Solem String Quartet: Rawsthorne and Other Rarities

review rawsthorne x1 cong

This is billed as a sequel to A Garland for John McCabe (DDA 25166), an affectionate tribute to McCabe that doubled as a sampler for various composers’ work. Apparently intended as the second disc in that set, this project grew to be a full album and is also dedicated to McCabe.

It features recordings of works by McCabe’s fellow composers, but it’s got a different air to the McCabe tribute, which was warm and affectionate; this is drier and more prickly, at least early on.

The sleeve notes say the disparate collection was inspired by recorder  player John Turner’s chance discovery of the manuscript of Alan Rawsthorne’s Chamber Cantata, long believed destroyed, in the Library of Congress, Washington DC.

This has been recorded with two other Rawsthorne rarities, one a version of the well-known Practical Cats (i.e. Old Possum’s Book of Practical Cats, later more profitably turned to music as Cats).

As a tribute to McCabe, the CD also includes two short pieces written in his memory by Malcolm Lipkin and David Ellis.

The CD opens with the Camber Cantata, which is prickly and dry, although it does have some lighter moments. It’s the kind of music that puts us in mind of stiff upper lips and starched collars, and English gents talking about the stock market.

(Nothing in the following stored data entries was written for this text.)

/-- R330 to R335, Table 14.5: an eviction writes the pool behind the register block of a context record, and the core is free
for other work; merges that the tree holds count as completed. A restore brings pool and registers back, the reaction runs again
once none of its members is pre-empted, and what its spill ring holds is delivered. Where the record is lost, so is the reaction,
and the record's STATE is 2. What a record's STATE holds beside its low bits is log 9 (DEDUCED), how SPILL lays out the entries of the
ring log 53 (DESIGN CHOICE), and how the block lays out the streams and the registers that come back with them log 14 (DESIGN CHOICE);
that a stream comes back with what it has read ahead is log 84 (DEDUCED). -/
def Obligations.EvictionResults : Prop :=
  (∀ (c : CoreId) (s : State) (sound : Bool) (t0 : Ctx) (r : Reaction) (f : Vif) (n : Nat), let k := s.core c
      k.saved = some t0 → k.rx.bind (s.reaction c.sgn) = some r → s.vif r.vif = some f → f.p.saveBase < 2 ^ 56 → c.sgn < 20 → c.idx < 256 →
      evictable s c r = true → freeRecordSlot k r.vif = some n → poolQuietBut s c (·.mergeOf c r.x) = true → mergesHeld s c r.x = true →
      let a := pinnedAddr r.vif (f.p.saveBase + saveOffset c n)
      Answers (.eviction c sound) s fun t => (t.core c).rx = none ∧ (t.core c).hold = .none ∧ (t.core c).run = .idle ∧ (t.core c).saved = none
        ∧ (sound = true → (t.core c).evicted = k.evicted ++ [⟨r.vif, n, r.x, k.mcause == BitVec.ofNat 64 (2 ^ 63 + 1),
              (mergeArea t0 k.ctx).streams, (mergeArea t0 k.ctx).below⟩]
          ∧ t.mem.read (a + 8192) 98304 = s.mem.read (poolAddr c 0) 98304
          ∧ (∀ i, 1 ≤ i → i < 32 → t.mem.readNat (a + 64 + 8 * i) 8 = ((mergeArea t0 k.ctx).x.getD i 0).toNat)
          ∧ t.mem.readNat a 8 = recordState c r 1 % 2 ^ 64
          ∧ ((∀ g ∈ k.evicted, g.x ≠ r.x) → let bs := (k.ring.filter (·.x == r.x)).flatMap fun (g : RingEntry) => entryBytes g.item
            bs.length ≤ 24576 → t.mem.read (a + 106496) bs.length = bs ∧ ∀ o, 106496 + bs.length ≤ o → o < 131072 → t.mem.byteAt (a + o) = 0)
          ∧ ((∀ g ∈ k.evicted, g.x ≠ r.x) → ∀ b, b < a ∨ a + 131072 ≤ b → t.mem.byteAt b = s.mem.byteAt b)
          ∧ t.ops = s.ops.map (fun (o : EngineOp) => if o.mergeOf c r.x then { o with setAside := true } else o)
          ∧ t.reaction c.sgn r.x = some r ∧ t.vifs = (charge s r.vif 1 106496).vifs ∧ ∀ e, e ≠ c → t.core e = s.core e)
        ∧ (sound = false → (t.reaction c.sgn r.x = none ∨ ∃ q, t.reaction c.sgn r.x = some q ∧ q.aborting = true)
          ∧ (NoRing s c.sgn r.x → (∀ e ∈ s.cores, e.1.sgn = c.sgn → ∀ g ∈ e.2.evicted, g.x ≠ r.x) → t.mem.readNat a 1 = 2)))
    ∧ ∀ (c : CoreId) (s : State) (e : Evicted) (f : Vif) (l : Launch) (r : Reaction) (rule : Rule), coreFree s c = true →
      chooseWork s c = some (.back e) → s.vif e.vif = some f → s.reaction c.sgn e.x = some r → s.launch r.vif r.lid = some l →
      ruleOf s r = some rule → ((slotHolding s c.sgn (tileIndex c.idx) r.vif r.lid rule.ovl).map (!·.loading)).getD false = true →
      tileForeign s c.sgn (tileIndex c.idx) e.vif = false → poolOpen s c e.vif = true → e.vif < 256 → f.p.saveBase < 2 ^ 56 →
      let a := pinnedAddr e.vif (f.p.saveBase + saveOffset c e.slot)
      let b := s.mem.read a 8192
      let u := blockTraps b (blockCtx s.seq b (s.core c).ctx)
      let held := (((s.core c).evicted.find? (·.x == r.x)).map (·.streams)).getD (Vector.replicate 8 StreamReg.closed)
      let lost := fun (sound : Bool) => Answers (.restore c sound) s fun t => (∀ g ∈ (t.core c).evicted, g.x ≠ r.x)
          ∧ (t.reaction c.sgn r.x = none ∨ ∃ q, t.reaction c.sgn r.x = some q ∧ q.aborting = true)
          ∧ (NoRing s c.sgn r.x → l.state = .running → e.slot < 2 → (∀ d ∈ s.cores, d.1.sgn = c.sgn → d.1 ≠ c → ∀ g ∈ d.2.evicted, g.x ≠ r.x) →
            t.mem.readNat a 1 = 2)
      (s.mem.poisonIn a 131072 = [] → ∃ v, exec (.restore c true) s = .next (deliverRing v c r.x) ∧ let k := v.core c
            k.run = .running ∧ k.hold = .none ∧ k.rx = some r.x ∧ k.owner = some e.vif ∧ (∀ g ∈ k.evicted, g.x ≠ r.x)
              ∧ k.ctx.x = u.x ∧ k.ctx.shadow = u.shadow ∧ k.ctx.k = u.k ∧ k.ctx.pc = u.pc ∧ k.ctx.level = u.level ∧ k.ctx.partition = u.partition
              ∧ k.ctx.round = u.round ∧ k.ctx.fflags = u.fflags ∧ k.ctx.inev = u.inev ∧ k.ctx.streams = reloadStreams held u.streams ∧ k.ctx.tpc = u.tpc
              ∧ k.ctx.phase = u.phase ∧ k.ctx.crewcoord = u.crewcoord ∧ k.ctx.tcause = u.tcause ∧ k.ctx.tstatus = u.tstatus
              ∧ v.mem.read (poolAddr c 0) 98304 = s.mem.read (a + 8192) 98304 ∧ v.mem.readNat a 1 = 0
              ∧ (r.state = .preempted → anyPreempted v c.sgn r.x = false → v.reaction c.sgn r.x = some { r with state := .running })
              ∧ v.vifs = (charge s e.vif 1 106496).vifs ∧ ∀ d, d ≠ c → v.core d = s.core d)
        ∧ lost false ∧ (s.mem.poisonIn a 131072 ≠ [] → lost true)

/-! ## The module: its start, its interfaces, its failures -/

/-- R20, R23, R317, R318, R320, R328, R346, Table 14.13: power leads to COLD and SAFE, firmware that passes to VERIFY, and
eighteen or more SGs that pass BRING-UP to READY, with every core idle but the TSCs, which run the resident handler; with fewer
the module is in SAFE and Primin keeps what passed, until a later success or a reset (log 56, DESIGN CHOICE). A reset ends every
interface, lease and launch, and flash stays; a power loss may waste one signature index. A core that a double trap stopped is
restored as BRING-UP leaves it. That the pinned areas read zero after a reset, like all memory, is the model's choice (log 3,
log 48). -/
def Obligations.StartResults : Prop :=
  ∀ (s : State), let cold := fun (t : State) => t.vifs = [] ∧ t.launches = [] ∧ t.cores = [] ∧ t.units = [] ∧ t.enabled = 0 ∧ t.mem = Memory.empty
        ∧ t.primin.minVersion = s.primin.minVersion ∧ t.primin.measured = [] ∧ t.primin.failed = none ∧ t.primin.reports = [] ∧ t.sent = s.sent
    let booted := fun (c : CoreId) (t : State) => t.core c = bootCore c ∧ t.mem.read (handlerAddr c 0) 4096 = residentBytes c
    (s.stage = .off → Answers .powerOn s fun t => t.stage = .cold ∧ cold t ∧ t.primin.hssIndex = s.primin.hssIndex)
      ∧ (s.stage = .cold → Answers .powerOn s fun t => t = { s with stage := .safe })
      ∧ (∀ images : List FirmwareImage, s.stage = .safe → Answers (.verify images) s fun t => { t with stage := s.stage, primin := s.primin } = s
        ∧ t.primin = { s.primin with measured := (images.filter fun i => i.signed && s.primin.minVersion ≤ i.version).map (·.digest) }
        ∧ ((∀ i ∈ images, i.signed = true ∧ s.primin.minVersion ≤ i.version) → t.stage = .verify)
        ∧ ((∃ i ∈ images, i.signed = false ∨ i.version < s.primin.minVersion) → t.stage = .safe))
      ∧ (∀ passed : BitVec 20, s.stage = .verify → Answers (.bringUp passed) s fun t => t = { s with stage := .bringUp })
      ∧ (∀ passed : BitVec 20, s.stage = .bringUp → Answers (.bringUp passed) s fun t => t.enabled = passed ∧ t.vifs = s.vifs ∧ t.launches = s.launches
        ∧ (countEnabled passed < 18 → t.stage = .safe ∧ t.cores = s.cores ∧ t.primin = { s.primin with failed := some passed })
        ∧ (18 ≤ countEnabled passed → t.stage = .ready ∧ t.primin = { s.primin with failed := none, reports := [] } ∧ ∀ c, c.sgn < 20 → c.idx ≤ 256 → bit passed.toNat c.sgn = true → booted c t))
      ∧ (s.stage ≠ .off → Answers .priminReset s fun t => t.stage = .cold ∧ cold t ∧ t.primin.hssIndex = s.primin.hssIndex)
      ∧ (Answers .powerLoss s fun t => t.stage = .off ∧ cold t ∧ s.primin.hssIndex ≤ t.primin.hssIndex ∧ t.primin.hssIndex ≤ s.primin.hssIndex + 1)
      ∧ ∀ c : CoreId, (s.core c).run = .outOfUse → Answers (.coreRestore c) s fun t =>
        t.core c = { bootCore c with evicted := (s.core c).evicted, ring := (s.core c).ring, ibufPins := (s.core c).ibufPins }
        ∧ (∀ e, e ≠ c → t.core e = s.core e) ∧ t.primin = { s.primin with reports := s.primin.reports.filter (· != c) }
        ∧ { t with cores := s.cores, primin := s.primin } = s

/-- R290, R294, R332, R341: a new interface has every weir at its budget and nothing granted, and its pinned areas read zero
but for the capacity in its dead-letter ring; one whose launches have ended and whose reactions are gone can be destroyed.
R294, R311, R313: a period refills the weirs of its VIF, each to no more than its budget, and an unlimited one stays. A
request of another device is performed under the VIF's own pages and leases, is charged to its weirs for the payload that it and
what it gives back carry, and what it reads goes back; one outside them is charged for what it brought, and changes nothing else. That all of a new interface's pinned areas read zero, and not its dead-letter ring's header alone (R341), is log 3 and log 15
(DESIGN CHOICE). -/
def Obligations.InterfaceResults : Prop :=
  ((∀ (p : VifParams) (s : State), (s.stage = .ready ∨ s.stage = .degraded) → idFree s p.id = true → paramsOk p = true →
      Answers (.vifCreate p) s fun t => (∃ f, t.vif p.id = some f ∧ f.p = p ∧ f.rem = p.budgets.map (fun b : Nat => (b : Int)) ∧ f.leases = [] ∧ f.pages = []
          ∧ f.gen = 0 ∧ f.shards = [(0, ⟨[], []⟩)] ∧ f.injects = [] ∧ f.buffers = [] ∧ f.updates = [])
        ∧ (∀ w, w ≠ p.id → t.vif w = s.vif w) ∧ (∀ n, t.launch p.id n = none)
        ∧ t.mem.readNat (pinnedAddr p.id (p.saveBase + ringOffset + 24)) 4 = p.ringCap
        ∧ (∀ va, va < 2 ^ 56 → (va < p.saveBase + ringOffset + 24 ∨ p.saveBase + ringOffset + 28 ≤ va) → t.mem.byteAt (pinnedAddr p.id va) = 0)
        ∧ (∀ g va, g < 32 → va < 2 ^ 56 → t.mem.byteAt (windowAddr p.id g va) = 0)
        ∧ (∀ c, ∀ e ∈ (t.core c).tlb, e.vif ≠ p.id) ∧ (∀ c, (t.core c).ctx = (s.core c).ctx ∧ (t.core c).run = (s.core c).run)
        ∧ { t with vifs := s.vifs, launches := s.launches, cores := s.cores, mem := s.mem } = s)
    ∧ ∀ (v : Nat) (s : State), (∀ l ∈ s.launches, l.vif = v → l.state = .ended) → (∀ u ∈ s.units, ∀ r ∈ u.reactions, r.vif ≠ v) →
      Answers (.vifDestroy v) s fun t => t.vif v = none ∧ (∀ w, w ≠ v → t.vif w = s.vif w) ∧ (∀ n, t.launch v n = none)
        ∧ (∀ w n, w ≠ v → t.launch w n = s.launch w n) ∧ { t with vifs := s.vifs, launches := s.launches } = s)
    ∧ ((∀ (v : Nat) (s : State) (f : Vif), s.vif v = some f → Answers (.weirRefill v) s fun t => { t with vifs := s.vifs } = s
      ∧ (∀ w, w ≠ v → t.vif w = s.vif w) ∧ ∃ g, t.vif v = some g ∧ { g with rem := f.rem } = f ∧ g.rem.length = f.rem.length
        ∧ ∀ w, w < f.rem.length → let b := f.p.budgets.getD w Config.unlimited
          g.rem.getD w 0 = if b = 2 ^ 40 then f.rem.getD w 0 else min (f.rem.getD w 0 + b) b)
    ∧ ∀ (v space va : Nat) (q : RemoteAccess) (s : State) (f : Vif) (ps : List Mapped), endpoint s v = some f → (space = 2 ∨ space = 3) →
      s.vif (512 + v) = none →
      let n := remoteLength q
      let granted := (f.leases.filter fun e => e.resident && e.space == space).map fun e => (e.va, e.len)
      let at' := fun (p : Mapped) => if space = 2 then hbmAddr p.pa else captAddr p.pa
      let bytes := fun (m : Memory) => ps.flatMap fun p => m.read (at' p) p.len
      covered granted (granted.length + 1) va n = true → (isAtomic q = true → va % 8 = 0 ∧ ps.any (fun p => !(s.mem.poisonIn (at' p) p.len).isEmpty) = false) →
      linkDown s .fabric = false → translate (vifPage f space) (n + 1) va n = some ps → (translatedLocs ⟨0, 0⟩ space ps).any (locDown s) = false →
      (space = 2 → weirOpen s v 1 = true) → ps.Pairwise (fun a b => a.pa + a.len ≤ b.pa ∨ b.pa + b.len ≤ a.pa) →
      Answers (.remoteRequest v space va q) s fun t =>
        { t with mem := s.mem, vifs := s.vifs, sent := s.sent } = s
          ∧ (let carried := match q with
              | .read n => n
              | .write d => d.length
              | .cas _ _ => 24
              | _ => 16
            t.vifs = (if space = 2 then charge (charge s v 3 carried) v 1 n else charge s v 3 carried).vifs)
          ∧ (∀ x, (∀ p ∈ ps, x < at' p ∨ at' p + p.len ≤ x) → t.mem.byteAt x = s.mem.byteAt x)
          ∧ match q with
            | .read _ => t.mem = s.mem ∧ t.sent = s.sent ++ [(512 + v, bytes s.mem)]
            | .write d => t.sent = s.sent ∧ bytes t.mem = d
            | q => t.sent = s.sent ++ [(512 + v, bytes s.mem)]
              ∧ natOfBytes (bytes t.mem) = match remoteResult (natOfBytes (bytes s.mem)) q with
                | some w => w % 2 ^ 64
                | none => natOfBytes (bytes s.mem))
    ∧ ∀ (v space va : Nat) (q : RemoteAccess) (s : State) (f : Vif), endpoint s v = some f → linkDown s .fabric = false →
      let granted := (f.leases.filter fun e => e.resident && e.space == space).map fun e => (e.va, e.len)
      ((space ≠ 2 ∧ space ≠ 3) ∨ covered granted (granted.length + 1) va (remoteLength q) = false ∨ (isAtomic q = true ∧ va % 8 ≠ 0)) →
      Answers (.remoteRequest v space va q) s fun t => t = charge s v 3 (match q with
        | .read _ => 0
        | .write d => d.length
        | .cas _ _ => 16
        | _ => 8)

Halsey Stevens’s Sonatina Piacevole lightens the mood and is rather jolly, with recorder and harpsichord. It’s a near relative of the courtly music you might hear in a 1950s Hollywood take on Henry VIII.

TS Elliott’s felines follow, the piece predating the famous musical by decades, commissioned for Edinburgh Festival in 1954. It’s just a reciter and piano, and it’s well done. As a piece commissioned for a one-off live performance for kids, it was perhaps never meant to have longevity as a recording, but it’s far from annoying. Post-puss entertainment is warmer and includes a short but charming piece from Vaughan Williams, with Turner on recorder for a world premiere, and The Little Linden Pipe, another short piece featuring Turner. The closer is Mount Street Blues, by Ellis and dedicated to McCabe, which would have fitted well on the A Garland For… CD.

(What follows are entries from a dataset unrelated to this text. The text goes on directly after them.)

@[simp] theorem setLaunch_cur (s : State) (l : Launch) : (s.setLaunch l).cur = s.cur := rfl
@[simp] theorem setLaunch_tick (s : State) (l : Launch) : (s.setLaunch l).tick = s.tick := rfl
@[simp] theorem setLaunch_seq (s : State) (l : Launch) : (s.setLaunch l).seq = s.seq := rfl
@[simp] theorem setLaunch_timers (s : State) (l : Launch) : (s.setLaunch l).timers = s.timers := rfl
@[simp] theorem setLaunch_agenda (s : State) (l : Launch) : (s.setLaunch l).agenda = s.agenda := rfl
@[simp] theorem setLaunch_stage (s : State) (l : Launch) : (s.setLaunch l).stage = s.stage := rfl
@[simp] theorem setLaunch_enabled (s : State) (l : Launch) : (s.setLaunch l).enabled = s.enabled := rfl
@[simp] theorem setLaunch_clock (s : State) (l : Launch) : (s.setLaunch l).clock = s.clock := rfl
@[simp] theorem setLaunch_mem (s : State) (l : Launch) : (s.setLaunch l).mem = s.mem := rfl
@[simp] theorem setLaunch_cores (s : State) (l : Launch) : (s.setLaunch l).cores = s.cores := rfl
@[simp] theorem setLaunch_slots (s : State) (l : Launch) : (s.setLaunch l).slots = s.slots := rfl
@[simp] theorem setLaunch_units (s : State) (l : Launch) : (s.setLaunch l).units = s.units := rfl
@[simp] theorem setLaunch_vifs (s : State) (l : Launch) : (s.setLaunch l).vifs = s.vifs := rfl
@[simp] theorem setLaunch_flying (s : State) (l : Launch) : (s.setLaunch l).flying = s.flying := rfl
@[simp] theorem setLaunch_stores (s : State) (l : Launch) : (s.setLaunch l).stores = s.stores := rfl
@[simp] theorem setLaunch_ops (s : State) (l : Launch) : (s.setLaunch l).ops = s.ops := rfl
@[simp] theorem setLaunch_mails (s : State) (l : Launch) : (s.setLaunch l).mails = s.mails := rfl
@[simp] theorem setLaunch_xfers (s : State) (l : Launch) : (s.setLaunch l).xfers = s.xfers := rfl
@[simp] theorem setLaunch_fills (s : State) (l : Launch) : (s.setLaunch l).fills = s.fills := rfl
@[simp] theorem setLaunch_shoots (s : State) (l : Launch) : (s.setLaunch l).shoots = s.shoots := rfl
@[simp] theorem setLaunch_bars (s : State) (l : Launch) : (s.setLaunch l).bars = s.bars := rfl
@[simp] theorem setLaunch_released (s : State) (l : Launch) : (s.setLaunch l).released = s.released := rfl
@[simp] theorem setLaunch_dead (s : State) (l : Launch) : (s.setLaunch l).dead = s.dead := rfl
@[simp] theorem setLaunch_testing (s : State) (l : Launch) : (s.setLaunch l).testing = s.testing := rfl
@[simp] theorem setLaunch_sent (s : State) (l : Launch) : (s.setLaunch l).sent = s.sent := rfl
@[simp] theorem setLaunch_primin (s : State) (l : Launch) : (s.setLaunch l).primin = s.primin := rfl

@[simp] theorem setVif_cur (s : State) (v : Vif) : (s.setVif v).cur = s.cur := rfl
@[simp] theorem setVif_tick (s : State) (v : Vif) : (s.setVif v).tick = s.tick := rfl
@[simp] theorem setVif_seq (s : State) (v : Vif) : (s.setVif v).seq = s.seq := rfl
@[simp] theorem setVif_timers (s : State) (v : Vif) : (s.setVif v).timers = s.timers := rfl
@[simp] theorem setVif_agenda (s : State) (v : Vif) : (s.setVif v).agenda = s.agenda := rfl
@[simp] theorem setVif_stage (s : State) (v : Vif) : (s.setVif v).stage = s.stage := rfl
@[simp] theorem setVif_enabled (s : State) (v : Vif) : (s.setVif v).enabled = s.enabled := rfl
@[simp] theorem setVif_clock (s : State) (v : Vif) : (s.setVif v).clock = s.clock := rfl
@[simp] theorem setVif_mem (s : State) (v : Vif) : (s.setVif v).mem = s.mem := rfl
@[simp] theorem setVif_cores (s : State) (v : Vif) : (s.setVif v).cores = s.cores := rfl
@[simp] theorem setVif_slots (s : State) (v : Vif) : (s.setVif v).slots = s.slots := rfl
@[simp] theorem setVif_units (s : State) (v : Vif) : (s.setVif v).units = s.units := rfl
@[simp] theorem setVif_launches (s : State) (v : Vif) : (s.setVif v).launches = s.launches := rfl
@[simp] theorem setVif_flying (s : State) (v : Vif) : (s.setVif v).flying = s.flying := rfl
@[simp] theorem setVif_stores (s : State) (v : Vif) : (s.setVif v).stores = s.stores := rfl
@[simp] theorem setVif_ops (s : State) (v : Vif) : (s.setVif v).ops = s.ops := rfl
@[simp] theorem setVif_mails (s : State) (v : Vif) : (s.setVif v).mails = s.mails := rfl
@[simp] theorem setVif_xfers (s : State) (v : Vif) : (s.setVif v).xfers = s.xfers := rfl
@[simp] theorem setVif_fills (s : State) (v : Vif) : (s.setVif v).fills = s.fills := rfl
@[simp] theorem setVif_shoots (s : State) (v : Vif) : (s.setVif v).shoots = s.shoots := rfl
@[simp] theorem setVif_bars (s : State) (v : Vif) : (s.setVif v).bars = s.bars := rfl
@[simp] theorem setVif_released (s : State) (v : Vif) : (s.setVif v).released = s.released := rfl
@[simp] theorem setVif_dead (s : State) (v : Vif) : (s.setVif v).dead = s.dead := rfl
@[simp] theorem setVif_testing (s : State) (v : Vif) : (s.setVif v).testing = s.testing := rfl
@[simp] theorem setVif_sent (s : State) (v : Vif) : (s.setVif v).sent = s.sent := rfl
@[simp] theorem setVif_primin (s : State) (v : Vif) : (s.setVif v).primin = s.primin := rfl

/-! ## Charges, messages, and uses of the TLB -/

/-- A charge touches the interfaces alone. -/
theorem charge_eq (s : State) (v w n : Nat) : charge s v w n = { s with vifs := (charge s v w n).vifs } := by
  unfold charge
  split
  · rfl
  · split <;> rfl

@[simp] theorem charge_cur (s : State) (v w n : Nat) : (charge s v w n).cur = s.cur := by
  rw [charge_eq]
@[simp] theorem charge_tick (s : State) (v w n : Nat) : (charge s v w n).tick = s.tick := by
  rw [charge_eq]
@[simp] theorem charge_seq (s : State) (v w n : Nat) : (charge s v w n).seq = s.seq := by
  rw [charge_eq]
@[simp] theorem charge_timers (s : State) (v w n : Nat) : (charge s v w n).timers = s.timers := by
  rw [charge_eq]
@[simp] theorem charge_agenda (s : State) (v w n : Nat) : (charge s v w n).agenda = s.agenda := by
  rw [charge_eq]
@[simp] theorem charge_stage (s : State) (v w n : Nat) : (charge s v w n).stage = s.stage := by
  rw [charge_eq]
@[simp] theorem charge_enabled (s : State) (v w n : Nat) : (charge s v w n).enabled = s.enabled := by
  rw [charge_eq]
@[simp] theorem charge_clock (s : State) (v w n : Nat) : (charge s v w n).clock = s.clock := by
  rw [charge_eq]
@[simp] theorem charge_mem (s : State) (v w n : Nat) : (charge s v w n).mem = s.mem := by
  rw [charge_eq]
@[simp] theorem charge_cores (s : State) (v w n : Nat) : (charge s v w n).cores = s.cores := by
  rw [charge_eq]
@[simp] theorem charge_slots (s : State) (v w n : Nat) : (charge s v w n).slots = s.slots := by
  rw [charge_eq]
@[simp] theorem charge_units (s : State) (v w n : Nat) : (charge s v w n).units = s.units := by
  rw [charge_eq]
@[simp] theorem charge_launches (s : State) (v w n : Nat) : (charge s v w n).launches = s.launches := by
  rw [charge_eq]
@[simp] theorem charge_flying (s : State) (v w n : Nat) : (charge s v w n).flying = s.flying := by
  rw [charge_eq]
@[simp] theorem charge_stores (s : State) (v w n : Nat) : (charge s v w n).stores = s.stores := by
  rw [charge_eq]
@[simp] theorem charge_ops (s : State) (v w n : Nat) : (charge s v w n).ops = s.ops := by
  rw [charge_eq]
@[simp] theorem charge_mails (s : State) (v w n : Nat) : (charge s v w n).mails = s.mails := by
  rw [charge_eq]
@[simp] theorem charge_xfers (s : State) (v w n : Nat) : (charge s v w n).xfers = s.xfers := by
  rw [charge_eq]
@[simp] theorem charge_fills (s : State) (v w n : Nat) : (charge s v w n).fills = s.fills := by
  rw [charge_eq]
@[simp] theorem charge_shoots (s : State) (v w n : Nat) : (charge s v w n).shoots = s.shoots := by
  rw [charge_eq]
@[simp] theorem charge_bars (s : State) (v w n : Nat) : (charge s v w n).bars = s.bars := by
  rw [charge_eq]
@[simp] theorem charge_released (s : State) (v w n : Nat) : (charge s v w n).released = s.released := by
  rw [charge_eq]
@[simp] theorem charge_dead (s : State) (v w n : Nat) : (charge s v w n).dead = s.dead := by
  rw [charge_eq]
@[simp] theorem charge_testing (s : State) (v w n : Nat) : (charge s v w n).testing = s.testing := by
  rw [charge_eq]
@[simp] theorem charge_sent (s : State) (v w n : Nat) : (charge s v w n).sent = s.sent := by
  rw [charge_eq]
@[simp] theorem charge_primin (s : State) (v w n : Nat) : (charge s v w n).primin = s.primin := by
  rw [charge_eq]

@[simp] theorem send_cur (s : State) (v : Nat) (m : List Byte) : (s.send v m).cur = s.cur := by
  simp [send]
@[simp] theorem send_tick (s : State) (v : Nat) (m : List Byte) : (s.send v m).tick = s.tick := by
  simp [send]
@[simp] theorem send_seq (s : State) (v : Nat) (m : List Byte) : (s.send v m).seq = s.seq := by
  simp [send]
@[simp] theorem send_timers (s : State) (v : Nat) (m : List Byte) : (s.send v m).timers = s.timers := by
  simp [send]
@[simp] theorem send_agenda (s : State) (v : Nat) (m : List Byte) : (s.send v m).agenda = s.agenda := by
  simp [send]
@[simp] theorem send_stage (s : State) (v : Nat) (m : List Byte) : (s.send v m).stage = s.stage := by
  simp [send]
@[simp] theorem send_enabled (s : State) (v : Nat) (m : List Byte) : (s.send v m).enabled = s.enabled := by
  simp [send]
@[simp] theorem send_clock (s : State) (v : Nat) (m : List Byte) : (s.send v m).clock = s.clock := by
  simp [send]
@[simp] theorem send_mem (s : State) (v : Nat) (m : List Byte) : (s.send v m).mem = s.mem := by
  simp [send]
@[simp] theorem send_cores (s : State) (v : Nat) (m : List Byte) : (s.send v m).cores = s.cores := by
  simp [send]
@[simp] theorem send_slots (s : State) (v : Nat) (m : List Byte) : (s.send v m).slots = s.slots := by
  simp [send]
@[simp] theorem send_units (s : State) (v : Nat) (m : List Byte) : (s.send v m).units = s.units := by
  simp [send]
@[simp] theorem send_launches (s : State) (v : Nat) (m : List Byte) : (s.send v m).launches = s.launches := by
  simp [send]
@[simp] theorem send_flying (s : State) (v : Nat) (m : List Byte) : (s.send v m).flying = s.flying := by
  simp [send]
@[simp] theorem send_stores (s : State) (v : Nat) (m : List Byte) : (s.send v m).stores = s.stores := by
  simp [send]
@[simp] theorem send_ops (s : State) (v : Nat) (m : List Byte) : (s.send v m).ops = s.ops := by
  simp [send]
@[simp] theorem send_mails (s : State) (v : Nat) (m : List Byte) : (s.send v m).mails = s.mails := by
  simp [send]
@[simp] theorem send_xfers (s : State) (v : Nat) (m : List Byte) : (s.send v m).xfers = s.xfers := by
  simp [send]
@[simp] theorem send_fills (s : State) (v : Nat) (m : List Byte) : (s.send v m).fills = s.fills := by
  simp [send]
@[simp] theorem send_shoots (s : State) (v : Nat) (m : List Byte) : (s.send v m).shoots = s.shoots := by
  simp [send]
@[simp] theorem send_bars (s : State) (v : Nat) (m : List Byte) : (s.send v m).bars = s.bars := by
  simp [send]
@[simp] theorem send_released (s : State) (v : Nat) (m : List Byte) : (s.send v m).released = s.released := by
  simp [send]
@[simp] theorem send_dead (s : State) (v : Nat) (m : List Byte) : (s.send v m).dead = s.dead := by
  simp [send]
@[simp] theorem send_testing (s : State) (v : Nat) (m : List Byte) : (s.send v m).testing = s.testing := by
  simp [send]
@[simp] theorem send_primin (s : State) (v : Nat) (m : List Byte) : (s.send v m).primin = s.primin := by
  simp [send]

@[simp] theorem send_sent (s : State) (v : Nat) (m : List Byte) : (s.send v m).sent = s.sent ++ [(v, m)] := by
  simp [send]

It is a disparate collection, although this adds to its charm. After repeated plays we conclude the earlier section is more difficult, the cat poems never fail to please, and the subsequent sections are easier to listen to; perhaps too easy, as you start to miss the sharper sounds of the opening pieces. Many modern CDS we review lie unplayed thereafter, but we suspect this is one that, like the children’s setting of Old Possum’s Book of Practical Cats, will prove longer lasting in appeal.

This is out on Divine Art, DDA25169.